Quantum Self-attention layer
The QSANN used a Gaussian Projected Quantum Self-Attention method to overcome the unitary nature of quantum circuits. QSANN surpassed the CSANN benchmark on the Yelp, IMDb, and Amazon datasets in the assessments, achieving 100 percent accuracy on the MC challenge.
Some of the sophisticated approaches, such as positional encoding and multi-head attention, can also be used in quantum neural networks in the future for generative models and other more complex tasks.
The researchers tested the model on public datasets. However, In these experiments, the quantum part was accomplished via classical simulation. The performance of QSANN was tested against 2 models:
- The syntactic analysis-based quantum model: This model was tested on two simple tasks, i.e., mean classification and relative clause evaluation.
- The classic self-attention neural network (CSANN): This model was tested on three public sentiment analysis data sets, i.e., Amazon, Yelp, and IMDb.
The feasibility of the quantum self-attention GPQSA is demonstrated through the visualisation of self-attention coefficients. The researchers also showed the robustness of QSANN in noisy quantum channels. All these simulations and optimization loops are implemented via Paddle Quantum2 on the PaddlePaddle Deep Learning Platform
In the MC task, QSANN outperformed DisCoCat with an accuracy of 100 percent while using only 25 parameters (18 in the query-key-value part and 7 in fully connected part). RP task demonstrated similar results albeit a lower test accuracy rate due to a massive bias between the training and test sets.
In Yelp, IMDB and Amazon datasets, since they haven’t been tested with quantum algorithms before, QSANN set the benchmark by outperforming both the naive method and CSANN by utilising only 49 parameters for Yelp and IMDB and 61 for Amazon.
The test results strongly demonstrate the vast potential for the application of QSANN for binary text classification.
QNN vs CNN
Quantum neural networks offer unprecedented possibilities in solving problems beyond the abilities of classic neural networks.

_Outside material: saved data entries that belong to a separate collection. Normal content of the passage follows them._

-- ==== Sys2Proof/Machine/Instances.lean ====
section
/-! DEFINITION. Any number of engine instances (00_scope.md R8, 60_exceptions.md R159): each is one `State`, and they share
nothing writable (20_memory.md R66). Which instance steps next is the caller's choice: the spec orders nothing between
them. -/

namespace Sys2Proof.Machine

/-- Instance `k` of `n` takes one step. -/
def stepInstance {n : Nat} (k : Fin n) (es : Vector State n) : Host.Outcome (Vector State n) Fault Refusal :=
  match step es[k] with
  | .next t => .next (es.set k t)
  | .fault r => .fault r
  | .refused r => .refused r

end Sys2Proof.Machine
end

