-- ==== Sys2Proof/Proofs/Encoding.lean ====
section
/-! PROOFS. Encoding (30_encoding.md R70 to R78): what decodes is the word of a well-formed instruction, a row of the opcode
map selects exactly the words of its own instructions, and what is left over is the list of R78. -/

namespace Sys2Proof

/-! ### What the decoder answers -/

theorem formatZ_eq_ok_iff {i j : Instr} {imm : Byte} : formatZ i imm = .ok j ↔ imm = 0 ∧ i = j := by
  unfold formatZ
  split
  next h => simp [h]
  next h => exact ⟨nofun, fun ⟨h0, _⟩ => absurd h0 h⟩

theorem formatR_eq_ok_iff {mk : Byte → Instr} {imm : Byte} {j : Instr} :
    formatR mk imm = .ok j ↔ imm.toNat ≤ 23 ∧ mk imm = j := by
  unfold formatR
  split
  next h => simp [h]
  next h => exact ⟨nofun, fun ⟨hr, _⟩ => absurd hr h⟩

/-- `i` is well-formed, and `blk`, `fn` and `imm` are the fields of its word: its row's block and function, and its operand. -/
structure Instr.HasFields (i : Instr) (blk fn : Nat) (imm : Byte) : Prop where
  blk_eq : (blkOf i.row.matchBits).toNat = blk
  fn_eq  : (fnOf i.row.matchBits).toNat = fn
  imm_eq : i.imm8 = imm
  wf_eq  : i.wf = true

/-- For an operand that is a variable: the fields are computed from the match bits, which do not name it. -/
theorem Instr.hasFields_of_matchBits {i : Instr} {m : CmdWord} {blk fn : Nat} (hm : i.row.matchBits = m)
    (hb : (blkOf m).toNat = blk) (hf : (fnOf m).toNat = fn) (hwf : i.wf = true) : i.HasFields blk fn i.imm8 := by
  subst hm
  exact ⟨hb, hf, rfl, hwf⟩

theorem formatZ_hasFields {i j : Instr} {blk fn : Nat} {imm : Byte} (h : formatZ j imm = .ok i)
    (hj : j.HasFields blk fn 0) : i.HasFields blk fn imm := by
  obtain ⟨rfl, rfl⟩ := formatZ_eq_ok_iff.1 h
  exact hj

theorem decodeEng_hasFields {fn : Nat} {imm : Byte} {i : Instr} (h : decodeEng fn imm = .ok i) :
    i.HasFields 0 fn imm := by
  unfold decodeEng at h
  split at h
  · exact formatZ_hasFields h ⟨rfl, rfl, rfl, rfl⟩
  · cases h
    exact Instr.hasFields_of_matchBits (m := 0x0100) rfl rfl rfl rfl
  · exact formatZ_hasFields h ⟨rfl, rfl, rfl, rfl⟩
  · exact formatZ_hasFields h ⟨rfl, rfl, rfl, rfl⟩
  · cases h

theorem decodeSpg_hasFields {fn : Nat} {imm : Byte} {i : Instr} (h : decodeSpg fn imm = .ok i) :
    i.HasFields 1 fn imm := by
  unfold decodeSpg at h
  split at h
  · exact formatZ_hasFields h ⟨rfl, rfl, rfl, rfl⟩
  · cases h
    exact Instr.hasFields_of_matchBits (m := 0x1100) rfl rfl rfl rfl
  · exact formatZ_hasFields h ⟨rfl, rfl, rfl, rfl⟩
  · exact formatZ_hasFields h ⟨rfl, rfl, rfl, rfl⟩
  · exact formatZ_hasFields h ⟨rfl, rfl, rfl, rfl⟩
  · cases h

theorem decodePrm_hasFields {fn : Nat} {imm : Byte} {i : Instr} (h : decodePrm fn imm = .ok i) :
    i.HasFields 2 fn imm := by
  unfold decodePrm at h
  split at h
  · exact formatZ_hasFields h ⟨rfl, rfl, rfl, rfl⟩
  · exact formatZ_hasFields h ⟨rfl, rfl, rfl, rfl⟩
  · exact formatZ_hasFields h ⟨rfl, rfl, rfl, rfl⟩
  · exact formatZ_hasFields h ⟨rfl, rfl, rfl, rfl⟩
  · obtain ⟨hr, rfl⟩ := formatR_eq_ok_iff.1 h
    exact Instr.hasFields_of_matchBits (m := 0x2400) rfl rfl rfl (decide_eq_true hr)
  · obtain ⟨hr, rfl⟩ := formatR_eq_ok_iff.1 h
    exact Instr.hasFields_of_matchBits (m := 0x2500) rfl rfl rfl (decide_eq_true hr)
  · exact formatZ_hasFields h ⟨rfl, rfl, rfl, rfl⟩
  · cases h

theorem decode_hasFields {w : CmdWord} {i : Instr} (h : decode w = .ok i) :
    i.HasFields (blkOf w).toNat (fnOf w).toNat (imm8Of w) := by
  unfold decode at h
  split at h
  next hb => exact hb ▸ decodeEng_hasFields h
  next hb => exact hb ▸ decodeSpg_hasFields h
  next hb => exact hb ▸ decodePrm_hasFields h
  next => cases h

/-- The decoder undoes the encoder on every operand the encoding admits. -/
theorem decode_encode {i : Instr} (h : i.wf = true) : decode (encode i) = .ok i := by
  obtain ⟨hb, hf, hi⟩ := fields_encode i
  simp only [decode, hb, hf, hi]
  cases i with simp only [Instr.row]
  | iota r => exact formatR_eq_ok_iff.2 ⟨of_decide_eq_true h, rfl⟩
  | round r => exact formatR_eq_ok_iff.2 ⟨of_decide_eq_true h, rfl⟩
  | _ => rfl

/-- The words that decode to `i`: the word of `i`, if it is well-formed, and no other. -/
theorem decode_eq_ok_iff {w : CmdWord} {i : Instr} : decode w = .ok i ↔ w = encode i ∧ i.wf = true := by
  constructor
  · intro h
    obtain ⟨hb, hf, hi, hwf⟩ := decode_hasFields h
    obtain ⟨eb, ef, ei⟩ := fields_encode i
    exact ⟨word_ext (by rw [eb, BitVec.eq_of_toNat_eq hb]) (by rw [ef, BitVec.eq_of_toNat_eq hf]) (by rw [ei, hi]), hwf⟩
  · rintro ⟨rfl, hwf⟩
    exact decode_encode hwf

theorem decodeAt_eq_ok_iff {p : Port} {w : CmdWord} {i : Instr} :
    decodeAt p w = .ok i ↔ decode w = .ok i ∧ i.block = p.block := by
  unfold decodeAt
  cases decode w with
  | error e => simp
  | ok j =>
    dsimp only
    by_cases hj : j.block = p.block
    · rw [if_pos hj]
      exact ⟨fun h => ⟨h, Except.ok.inj h ▸ hj⟩, And.left⟩
    · rw [if_neg hj]
      exact ⟨nofun, fun ⟨h, hb⟩ => absurd (Except.ok.inj h ▸ hb) hj⟩

/-! ### The rows of the opcode map -/

/-- The rows of the map are the rows of the instructions. -/
theorem mem_opcodeTable_iff {row : OpcodeRow} : row ∈ opcodeTable ↔ ∃ i : Instr, i.row = row := by
  constructor
  · intro h
    obtain ⟨i, -, hi⟩ := List.mem_map.1 h
    exact ⟨i, hi⟩
  · rintro ⟨i, rfl⟩
    cases i <;> simp [opcodeTable, rowExamples, Instr.row]

/-- An encoded instruction selects its own row: the sixteen lemmas of Laws/PerInstr.lean as one. -/
theorem row_selects_encode (i : Instr) : Laws.SelectsItsRow.Statement i := by
  cases i with
  | init => exact Laws.SelectsItsRow.init
  | updb b => exact Laws.SelectsItsRow.updb b
  | updz => exact Laws.SelectsItsRow.updz
  | final => exact Laws.SelectsItsRow.final
  | clrst => exact Laws.SelectsItsRow.clrst
  | putb b => exact Laws.SelectsItsRow.putb b
  | padblk => exact Laws.SelectsItsRow.padblk
  | absorb => exact Laws.SelectsItsRow.absorb
  | squeeze => exact Laws.SelectsItsRow.squeeze
  | theta => exact Laws.SelectsItsRow.theta
  | rho => exact Laws.SelectsItsRow.rho
  | pi => exact Laws.SelectsItsRow.pi
  | chi => exact Laws.SelectsItsRow.chi
  | iota r => exact Laws.SelectsItsRow.iota r
  | round r => exact Laws.SelectsItsRow.round r
  | permute => exact Laws.SelectsItsRow.permute

/-- The values of `imm8` that a format admits (R72). -/
def Format.admits : Format → Byte → Prop
  | .z, imm => imm = 0
  | .b, _ => True
  | .r, imm => imm.toNat ≤ 23

theorem Format.not_admits_iff {f : Format} {imm : Byte} :
    ¬ f.admits imm ↔ (f = .z ∧ imm ≠ 0) ∨ (f = .r ∧ 24 ≤ imm.toNat) := by
  cases f <;> simp [Format.admits, Nat.lt_iff_add_one_le]

theorem imm8Of_row_matchBits (i : Instr) : imm8Of i.row.matchBits = 0 := by
  cases i <;> simp only [Instr.row] <;> decide

theorem mask_row (i : Instr) : i.row.mask = if i.row.format = .z then 0xFFFF else 0xFF00 := by
  cases i <;> rfl

/-- The mask 0xFF00 keeps `blk` and `fn` and clears `imm8`. -/
theorem fields_and_upper (w : CmdWord) :
    blkOf (w &&& 0xFF00) = blkOf w ∧ fnOf (w &&& 0xFF00) = fnOf w ∧ imm8Of (w &&& 0xFF00) = 0 := by
  refine ⟨?_, ?_, ?_⟩
  · rw [blkOf, BitVec.extractLsb'_and]
    exact BitVec.and_allOnes
  · rw [fnOf, BitVec.extractLsb'_and]
    exact BitVec.and_allOnes
  · rw [imm8Of, BitVec.extractLsb'_and]
    exact BitVec.and_zero

/-- The upper byte of a word is compared field by field. -/
theorem and_upper_eq_iff {w m : CmdWord} (hm : imm8Of m = 0) :
    w &&& 0xFF00 = m ↔ blkOf w = blkOf m ∧ fnOf w = fnOf m := by
  obtain ⟨hb, hf, hi⟩ := fields_and_upper w
  constructor
  · rintro rfl
    exact ⟨hb.symm, hf.symm⟩
  · rintro ⟨eb, ef⟩
    exact word_ext (hb.trans eb) (hf.trans ef) (hi.trans hm.symm)

/-- A whole word is compared as its upper byte and `imm8`. -/
theorem and_whole_eq_iff {w m : CmdWord} (hm : imm8Of m = 0) :
    w &&& 0xFFFF = m ↔ w &&& 0xFF00 = m ∧ imm8Of w = 0 := by
  have hwhole : w &&& 0xFFFF = w := BitVec.and_allOnes
  rw [hwhole, and_upper_eq_iff hm]
  constructor
  · rintro rfl
    exact ⟨⟨rfl, rfl⟩, hm⟩
  · rintro ⟨⟨hb, hf⟩, hi⟩
    exact word_ext hb hf (hi.trans hm.symm)

/-- A row selects a word by the upper byte and by what its format admits in `imm8`. -/
theorem selects_row_iff {i : Instr} {w : CmdWord} :
    i.row.selects w = true ↔ w &&& 0xFF00 = i.row.matchBits ∧ i.row.format.admits (imm8Of w) := by
  unfold OpcodeRow.selects
  rw [mask_row]
  cases i.row.format with
  | z => simpa [Format.admits] using and_whole_eq_iff (w := w) (imm8Of_row_matchBits i)
  | b | r => simp [Format.admits]

/-- The instruction with the operand `b` in place of its own, where it has one. -/
def Instr.withOperand (b : Byte) : Instr → Instr
  | .updb _ => .updb b
  | .putb _ => .putb b
  | .iota _ => .iota b
  | .round _ => .round b
  | i => i

@[simp] theorem Instr.withOperand_row (i : Instr) (b : Byte) : (i.withOperand b).row = i.row := by
  cases i <;> rfl

theorem Instr.withOperand_imm8 {i : Instr} {b : Byte} (h : i.row.format.admits b) : (i.withOperand b).imm8 = b := by
  cases i with
  | updb _ | putb _ | iota _ | round _ => rfl
  | _ => exact Eq.symm h

theorem Instr.withOperand_wf {i : Instr} {b : Byte} (h : i.row.format.admits b) : (i.withOperand b).wf = true := by
  cases i with
  | iota _ | round _ => exact decide_eq_true h
  | _ => rfl

/-- What a row selects decodes to the row's instruction with the word's `imm8`. -/
theorem decode_of_selects {i : Instr} {w : CmdWord} (h : i.row.selects w = true) :
    decode w = .ok (i.withOperand (imm8Of w)) := by
  obtain ⟨hop, himm⟩ := selects_row_iff.1 h
  obtain ⟨hb, hf⟩ := (and_upper_eq_iff (imm8Of_row_matchBits i)).1 hop
  obtain ⟨eb, ef, ei⟩ := fields_encode (i.withOperand (imm8Of w))
  rw [Instr.withOperand_row] at eb ef
  rw [Instr.withOperand_imm8 himm] at ei
  exact decode_eq_ok_iff.2 ⟨word_ext (hb.trans eb.symm) (hf.trans ef.symm) ei.symm, Instr.withOperand_wf himm⟩

/-- Settles O2: decoded words are the encoded instructions, which select their own rows; a row's words decode back to it,
and since the decoder is a function no word has two rows. -/
theorem decoderFollowsTheOpcodeTable : Obligations.DecoderFollowsTheOpcodeTable := by
  have hdecode : ∀ (w : CmdWord) (row : OpcodeRow), row ∈ opcodeTable → row.selects w = true →
      ∃ i, decode w = .ok i ∧ i.row = row := by
    intro w row hrow hsel
    obtain ⟨i, rfl⟩ := mem_opcodeTable_iff.1 hrow
    exact ⟨_, decode_of_selects hsel, Instr.withOperand_row i _⟩
  refine ⟨fun w i h => ?_, hdecode, fun w row row' hrow hrow' hsel hsel' => ?_⟩
  · obtain ⟨rfl, hwf⟩ := decode_eq_ok_iff.1 h
    exact ⟨mem_opcodeTable_iff.2 ⟨i, rfl⟩, row_selects_encode i hwf, (fields_encode i).2.2.symm⟩
  · obtain ⟨i, hi, rfl⟩ := hdecode w row hrow hsel
    obtain ⟨j, hj, rfl⟩ := hdecode w row' hrow' hsel'
    rw [Except.ok.inj (hi.symm.trans hj)]

/-! ### The reserved words -/

/-- The words of no row at all: the clauses of R78 about `blk` and `fn`. -/
def NoSuchOpcode (blk fn : BitVec 4) : Prop :=
  3 ≤ blk.toNat ∨ (blk.toNat = 0 ∧ 4 ≤ fn.toNat) ∨ (blk.toNat = 1 ∧ 5 ≤ fn.toNat) ∨ (blk.toNat = 2 ∧ 7 ≤ fn.toNat)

In comparison to traditional approaches, the quantum neural network demonstrates the following advantages:
- Exponentially larger memory capacity
- Higher performance by utilising a lesser number of parameters
- Faster learning process
- Elimination of catastrophic forgetting due to the absence of pattern
- Single layer network solution of linearly inseparable problems
- Processing speed (1010 bits/s)
- Small scale (1011 neurons/mm3)
- Higher stability and reliability
Quantum natural language processing (QNLP), strives to develop quantum-native NLP models that can be implemented on quantum devices. Most of the QNLP proposals lack scalability since they are based on syntactic analysis. Further, the syntax-based methods employ different PQCs for sentences with different syntactical structures and therefore are not flexible enough to process complex human language
Now, the performance of QSANN on various NLP tasks such as language modelling, machine translation, question answering, and text classification is a testament to the huge potential of quantum models.